入力リソースファイル中のプリプロセッサコマンドは、プロパティの一部では
なく入力ファイルの一部なので、このオプションを指定したときに得られる
出力に現れない点に注意すること。
-edit
オプションを使うと、プリプロセッサコマンドを壊すことなく、
プロパティの内容を入力リソースファイルにマージして書き戻すことができる。
- -load
- このオプションを指定すると、入力は指定したプロパティの新しい値として
ロードされ、既存のものと置き換わる(つまり、古い内容は消去される)。
これはデフォルトの動作である。
- -override
- このオプションを指定すると、入力は指定したプロパティの現在の内容と
置き換わるのではなく追加される。重複しているエントリについては、
新しいエントリが前のエントリを上書きする。
- -merge
- このオプションを指定すると、入力は指定したプロパティの現在の内容と
置き換わるのではなく、マージされた上で辞書順にソートされる。
- -remove
- このオプションを指定すると、指定したプロパティがサーバから削除される。
- -retain
- このオプションを指定すると、xrdb
が最初のクライアントの場合にサー
バがリセットしないように指示される。
xdm と xinit は必ず最
初のクライアントとして動作するので、このオプションが通常の条件下で必要
になることがはない。
- -edit filename
- このオプションを指定すると、指定したプロパティの内容は編集されて結果が
指定されたファイルに格納される。この際には既にリストされている値は全て
置き換えられる。

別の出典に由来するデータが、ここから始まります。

/-- A plain move changes no byte of physical memory, no other context, nothing of a launch but its verdict and its first fault,
and of its own context only the stream it reads and its destination: every other register, predicate, mask, partial sum, latch
and stream stands, and every other part of the context. Away from the drain streams it changes no core and no tile tag (R12, R15,
R17). What a trap taken in its place changes is counted: the record, the resume point, the halt, and the berth loads with a
stored fault, which are to be reissued (R137, R138). -/
def Obligations.MoveFrame : Prop :=
  ∀ (s t : State) (g : BitVec 4) (src dst : BitVec 10), exec (.move g src dst) s = .next t →
    let d := dst.toNat
    let x := s.cx
    let y := t.cx
    t = { s with
      ctxs := t.ctxs, cores := t.cores, launches := t.launches, notified := t.notified, iss := { s.iss with stop := t.iss.stop } } ∧
    (∀ j, j ≠ s.iss.c → t.ctx j = s.ctx j) ∧ (∀ k, k ≠ s.iss.c / 4 → t.core k = s.core k) ∧
    ((d < 0x070 ∨ 0x074 ≤ d) → t.cores = s.cores ∧ y.ttag = x.ttag) ∧
    (∀ id, ∃ v f, t.launchOf id = (s.launchOf id).map (fun l => { l with verdict := v, fault := f })) ∧
    (t.notified = s.notified ∨ t.notified = s.notified ++ [s.iss.c]) ∧
    (∃ z, (z = x ∨ z = x.parked) ∧ y = { z with
      x := y.x, v := y.v, p := y.p, m := y.m, ps := y.ps, opA := y.opA, opB := y.opB, fills := y.fills, drains := y.drains
      ttag := y.ttag, stat := y.stat, trec := y.trec, pc := y.pc, slot := y.slot, frozenAt := y.frozenAt
      frozenSend := y.frozenSend, frz := y.frz }) ∧
    (∀ i, i ≠ d → NMap.get 0 y.x i = NMap.get 0 x.x i) ∧ (∀ i, 0x040 + i ≠ d → y.vreg i = x.vreg i) ∧
    (∀ i, 0x060 + i ≠ d → y.p.getLsbD i = x.p.getLsbD i) ∧ (∀ i, 0x068 + i ≠ d → y.mreg i = x.mreg i) ∧
    (∀ i, 0x078 + i ≠ d → y.psum i = x.psum i) ∧
    (∀ u v, 0x080 + 2 * u ≠ d → NMap.get v y.opA u = NMap.get v x.opA u) ∧
    (∀ u v, 0x081 + 2 * u ≠ d → NMap.get v y.opB u = NMap.get v x.opB u) ∧
    (∀ i, 0x070 + i ≠ src.toNat → y.fill i = x.fill i) ∧ (∀ i, 0x070 + i ≠ d → y.drain i = x.drain i)

/-- A move whose guard is false has no effect, whatever its unit (R15): it reads no source, advances no stream and fires no
trigger; only the checks of R38 that its encoding, its allocation and its tags carry can stop it (R37). -/
def Obligations.FalseGuardNoEffect : Prop :=
  ∀ (i : Instr) (g : BitVec 4) (src d : BitVec 10) (s t : State), fieldsOf i = some (g, src, d) → s.guardOn g = false →
    exec i s = .next t → t = s ∨ ∃ k : Stop, k.stage = 6 ∧ k.kind ≠ .freeze ∧ k.kind ≠ .noSlot ∧ k.kind ≠ .noRoom ∧ t = s.halt k

/-! ## Integer units -/

/-- The adders of ia0 and ia1 (R57, R58), with carry, borrow and clamping, as whole numbers, at +1. The products, the
selections and the comparisons of ia0 and ia1 (R57, R58): products of 128 bits at +3, the rest at +1, a comparison's
complement in .q2. -/
def Obligations.IntegerArithmetic : Prop :=
  (∀ (s : State) (g : BitVec 4) (src : BitVec 10) (u : BitVec 1), s.mayIssue g src = true →
    let a := s.cx.aS u.toNat
    let b := s.cx.bS u.toNat
    (∃ q q2, exec (.iaAdd g src u) s = .next (s.iaLands src u 1 q q2) ∧ q2.toNat * 2 ^ 64 + q.toNat = a.toNat + b.toNat) ∧
    (∃ q q2, exec (.iaSub g src u) s = .next (s.iaLands src u 1 q q2) ∧ q.toNat + b.toNat = a.toNat + q2.toNat * 2 ^ 64 ∧
      q2 = if a.toNat < b.toNat then 1 else 0) ∧
    (∃ q, exec (.iaAddw g src u) s = .next (s.iaLands src u 1 q 0) ∧ q = (a.setWidth 32 + b.setWidth 32).signExtend 64) ∧
    (∃ q, exec (.iaSubw g src u) s = .next (s.iaLands src u 1 q 0) ∧ q = (a.setWidth 32 - b.setWidth 32).signExtend 64) ∧
    (∀ k : BitVec 2, ∃ q, exec (.iaLea g src u k) s = .next (s.iaLands src u 1 q 0) ∧
      q.toNat = (a.toNat + b.toNat * 2 ^ k.toNat) % 2 ^ 64) ∧
    (∃ q q2, exec (.iaAddsat g src u) s = .next (s.iaLands src u 1 q q2) ∧
      q.toInt = max (-(2 ^ 63)) (min (2 ^ 63 - 1) (a.toInt + b.toInt)) ∧ q2 = if q.toInt = a.toInt + b.toInt then 0 else 1) ∧
    (∃ q q2, exec (.iaSubsat g src u) s = .next (s.iaLands src u 1 q q2) ∧
      q.toInt = max (-(2 ^ 63)) (min (2 ^ 63 - 1) (a.toInt - b.toInt)) ∧ q2 = if q.toInt = a.toInt - b.toInt then 0 else 1)) ∧
  (∀ (s : State) (g : BitVec 4) (src : BitVec 10) (u : BitVec 1), s.mayIssue g src = true →
    let a := s.cx.aS u.toNat
    let b := s.cx.bS u.toNat
    let cmp (p : Prop) [Decidable p] := s.iaLands src u 1 (if p then 1 else 0) (if p then 0 else 1)
    (∃ q q2, exec (.iaMul g src u) s = .next (s.iaLands src u 3 q q2) ∧ q2.toInt * 2 ^ 64 + q.toNat = a.toInt * b.toInt) ∧
    (∃ q q2, exec (.iaMulu g src u) s = .next (s.iaLands src u 3 q q2) ∧ q2.toNat * 2 ^ 64 + q.toNat = a.toNat * b.toNat) ∧
    (∃ q q2, exec (.iaMulsu g src u) s = .next (s.iaLands src u 3 q q2) ∧ q2.toInt * 2 ^ 64 + q.toNat = a.toInt * b.toNat) ∧
    (∃ q, exec (.iaMulw g src u) s = .next (s.iaLands src u 3 q 0) ∧ q = (a.setWidth 32 * b.setWidth 32).signExtend 64) ∧
    (∃ q, exec (.iaMin g src u) s = .next (s.iaLands src u 1 q 0) ∧ q.toInt = min a.toInt b.toInt) ∧
    (∃ q, exec (.iaMax g src u) s = .next (s.iaLands src u 1 q 0) ∧ q.toInt = max a.toInt b.toInt) ∧
    (∃ q, exec (.iaMinu g src u) s = .next (s.iaLands src u 1 q 0) ∧ q.toNat = min a.toNat b.toNat) ∧
    (∃ q, exec (.iaMaxu g src u) s = .next (s.iaLands src u 1 q 0) ∧ q.toNat = max a.toNat b.toNat) ∧
    exec (.iaEq g src u) s = .next (cmp (a = b)) ∧
    exec (.iaLt g src u) s = .next (cmp (a.toInt < b.toInt)) ∧
    exec (.iaLtu g src u) s = .next (cmp (a.toNat < b.toNat)) ∧
    exec (.iaTst g src u) s = .next (cmp (a &&& b ≠ 0)))

/-- The logic, the shifts and the bit and field operations of ia0 and ia1 (R57, R58), bit by bit, with the shift amount in
b[5:0], at +1 and zero in .q2. -/
def Obligations.IntegerLogic : Prop :=
  (∀ (s : State) (g : BitVec 4) (src : BitVec 10) (u : BitVec 1), s.mayIssue g src = true →
    let a := s.cx.aS u.toNat
    let b := s.cx.bS u.toNat
    let n := b.toNat % 64
    (∃ q, exec (.iaAnd g src u) s = .next (s.iaLands src u 1 q 0) ∧ ∀ i, q.getLsbD i = (a.getLsbD i && b.getLsbD i)) ∧
    (∃ q, exec (.iaOr g src u) s = .next (s.iaLands src u 1 q 0) ∧ ∀ i, q.getLsbD i = (a.getLsbD i || b.getLsbD i)) ∧
    (∃ q, exec (.iaXor g src u) s = .next (s.iaLands src u 1 q 0) ∧ ∀ i, q.getLsbD i = (a.getLsbD i ^^ b.getLsbD i)) ∧
    (∃ q, exec (.iaAndn g src u) s = .next (s.iaLands src u 1 q 0) ∧
      ∀ i, i < 64 → q.getLsbD i = (a.getLsbD i && !b.getLsbD i)) ∧
    (∃ q, exec (.iaSll g src u) s = .next (s.iaLands src u 1 q 0) ∧ q.toNat = a.toNat * 2 ^ n % 2 ^ 64) ∧
    (∃ q, exec (.iaSrl g src u) s = .next (s.iaLands src u 1 q 0) ∧ q.toNat = a.toNat / 2 ^ n) ∧
    (∃ q, exec (.iaSra g src u) s = .next (s.iaLands src u 1 q 0) ∧ q.toInt = a.toInt / 2 ^ n) ∧
    (∃ q, exec (.iaRor g src u) s = .next (s.iaLands src u 1 q 0) ∧ ∀ i, i < 64 → q.getLsbD i = a.getLsbD ((i + n) % 64))) ∧
  (∀ (s : State) (g : BitVec 4) (src : BitVec 10) (u : BitVec 1), s.mayIssue g src = true →
    let a := s.cx.aS u.toNat
    let b := s.cx.bS u.toNat
    let n := b.toNat % 64
    let w := if b.toNat / 256 % 64 = 0 then 64 else b.toNat / 256 % 64
    (∃ q, exec (.iaClz g src u) s = .next (s.iaLands src u 1 q 0) ∧ q.toNat ≤ 64 ∧ a.toNat < 2 ^ (64 - q.toNat) ∧
      (q.toNat < 64 → a.getLsbD (63 - q.toNat) = true)) ∧
    (∃ q, exec (.iaCtz g src u) s = .next (s.iaLands src u 1 q 0) ∧ q.toNat ≤ 64 ∧
      (∀ i, i < q.toNat → a.getLsbD i = false) ∧ (q.toNat < 64 → a.getLsbD q.toNat = true)) ∧
    (∃ q, exec (.iaPopc g src u) s = .next (s.iaLands src u 1 q 0) ∧
      q.toNat = ((List.range 64).filter (fun i => a.getLsbD i)).length) ∧
    (∃ q, exec (.iaBswap g src u) s = .next (s.iaLands src u 1 q 0) ∧
      ∀ i, i < 64 → q.getLsbD i = a.getLsbD (8 * (7 - i / 8) + i % 8)) ∧
    (∃ q, exec (.iaSext g src u) s = .next (s.iaLands src u 1 q 0) ∧ ∀ i, i < 64 → q.getLsbD i = a.getLsbD (min i n)) ∧
    (∃ q, exec (.iaZext g src u) s = .next (s.iaLands src u 1 q 0) ∧ ∀ i, i < 64 → q.getLsbD i = (decide (i ≤ n) && a.getLsbD i)) ∧
    (∃ q, exec (.iaBfxu g src u) s = .next (s.iaLands src u 1 q 0) ∧
      ∀ i, i < 64 → q.getLsbD i = (decide (i < w) && a.getLsbD (n + i))) ∧
    (∃ q, exec (.iaBfxs g src u) s = .next (s.iaLands src u 1 q 0) ∧
      ∀ i, i < 64 → q.getLsbD i = a.getLsbD (n + min i (w - 1))) ∧
    (∃ q, exec (.iaCat g src u) s = .next (s.iaLands src u 1 q 0) ∧ q.toNat = a.toNat % 2 ^ 32 * 2 ^ 32 + b.toNat % 2 ^ 32))

/-! ## Scalar floating point -/

/-- The arithmetic and the comparisons of sf (R59, R60): on the low 32 bits of both latches as FP32, one rounding, the result
at +4 with the high bits zero; a NaN operand gives the canonical NaN, or makes a comparison false. The conversions of sf (R59
to R61): FP32 to INT32 sign-extended, 64-bit integers to FP32, FP32 to and from the 16-bit formats, each under the port's
MOD, at +4. -/
def Obligations.ScalarFloat : Prop :=
  (∀ (s : State) (g : BitVec 4) (src : BitVec 10), s.mayIssue g src = true →
    let a := (s.cx.aS 2).toNat % 2 ^ 32
    let b := (s.cx.bS 2).toNat % 2 ^ 32
    let nan := (decF .fp32 a).isNan || (decF .fp32 b).isNan
    let num (i : Instr) (c : Nat) := ∃ q : Word, exec i s = .next (s.lands src 4 0x084 (.s q)) ∧ q.toNat = c ∧
      (nan = true → q = 0x7FC00000)
    let truth (i : Instr) (p : Bool) := exec i s = .next (s.lands src 4 0x084 (.s (if p then 1 else 0)))
    num (.sfFadd g src) (fadd .fp32 a b % 2 ^ 64) ∧ num (.sfFsub g src) (fsub .fp32 a b % 2 ^ 64) ∧
    num (.sfFmul g src) (fmul .fp32 a b % 2 ^ 64) ∧ num (.sfFmin g src) (fmin .fp32 a b % 2 ^ 64) ∧
    num (.sfFmax g src) (fmax .fp32 a b % 2 ^ 64) ∧
    truth (.sfFeq g src) (!nan && (decF .fp32 a).cmp (decF .fp32 b) == 0) ∧
    truth (.sfFlt g src) (!nan && (decF .fp32 a).cmp (decF .fp32 b) == -1) ∧
    truth (.sfFle g src) (!nan && (decF .fp32 a).cmp (decF .fp32 b) != 1) ∧
    truth (.sfFun g src) nan) ∧
  (∀ (s : State) (g : BitVec 4) (src : BitVec 10), s.mayIssue g src = true →
    let a := s.cx.aS 2
    let x := decF .fp32 (a.toNat % 2 ^ 32)
    (∀ m : BitVec 3, ∃ q : Word, exec (.sfCvtw g src m) s = .next (s.lands src 4 0x084 (.s q)) ∧
      q = (BitVec.ofNat 32 (encI .int32 m.toNat x)).signExtend 64 ∧ (x = .nan → q = 0)) ∧
    (∀ m : BitVec 3, exec (.sfIcvt g src m) s =
      .next (s.lands src 4 0x084 (.s (BitVec.ofNat 64 (encF .fp32 m.toNat (FV.ofInt a.toInt)))))) ∧
    (∀ m : BitVec 3, exec (.sfCvth g src m) s = .next (s.lands src 4 0x084 (.s (BitVec.ofNat 64 (encF .fp16 m.toNat x))))) ∧
    (∀ m : BitVec 3, exec (.sfCvtb g src m) s = .next (s.lands src 4 0x084 (.s (BitVec.ofNat 64 (encF .bf16 m.toNat x))))) ∧
    exec (.sfExth g src) s =
      .next (s.lands src 4 0x084 (.s (BitVec.ofNat 64 (encF .fp32 0 (decF .fp16 (a.toNat % 2 ^ 16)))))) ∧
    exec (.sfExtb g src) s =
      .next (s.lands src 4 0x084 (.s (BitVec.ofNat 64 (encF .fp32 0 (decF .bf16 (a.toNat % 2 ^ 16)))))))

このオプションを使うと、コメントやプリプロセッサ行を保
存したままでデフォルト値に行った変更をリソースファイルに書き戻すことが
できる。
- -backup string
- このオプションは
-edit
で作成されるバックアップファイルに付けるサフィックスを指定する。
- -Dname[=value]
- このオプションはプリプロセッサへ渡され、
#ifdef
等の条件で使用するシンボルを定義するために使われる。
- -Uname
- このオプションはプリプロセッサへ渡され、このシンボルの定義を全て消去す
るために使われる。
- -Idirectory
- このオプションはプリプロセッサへ渡され、
#include
によって参照するファイルを探すディレクトリを指定するために使われる。
ファイル¶
一般化した
~/.Xdefaults
ファイル。
関連項目¶
X(7), Xlib
リソースマネージャのドキュメント、Xt
リソースのドキュメント。
環境変数¶
- DISPLAY
- 使うディスプレイを指定する。
他のプログラムと矛盾を起こさないようにするために、引き数がない場合の
デフォルトの動作は上書きではなく問い合わせになっているべきである。
Bob Scheifler, Phil Karlton が Jim Gettys
の書いたオリジナル版を
書き直した。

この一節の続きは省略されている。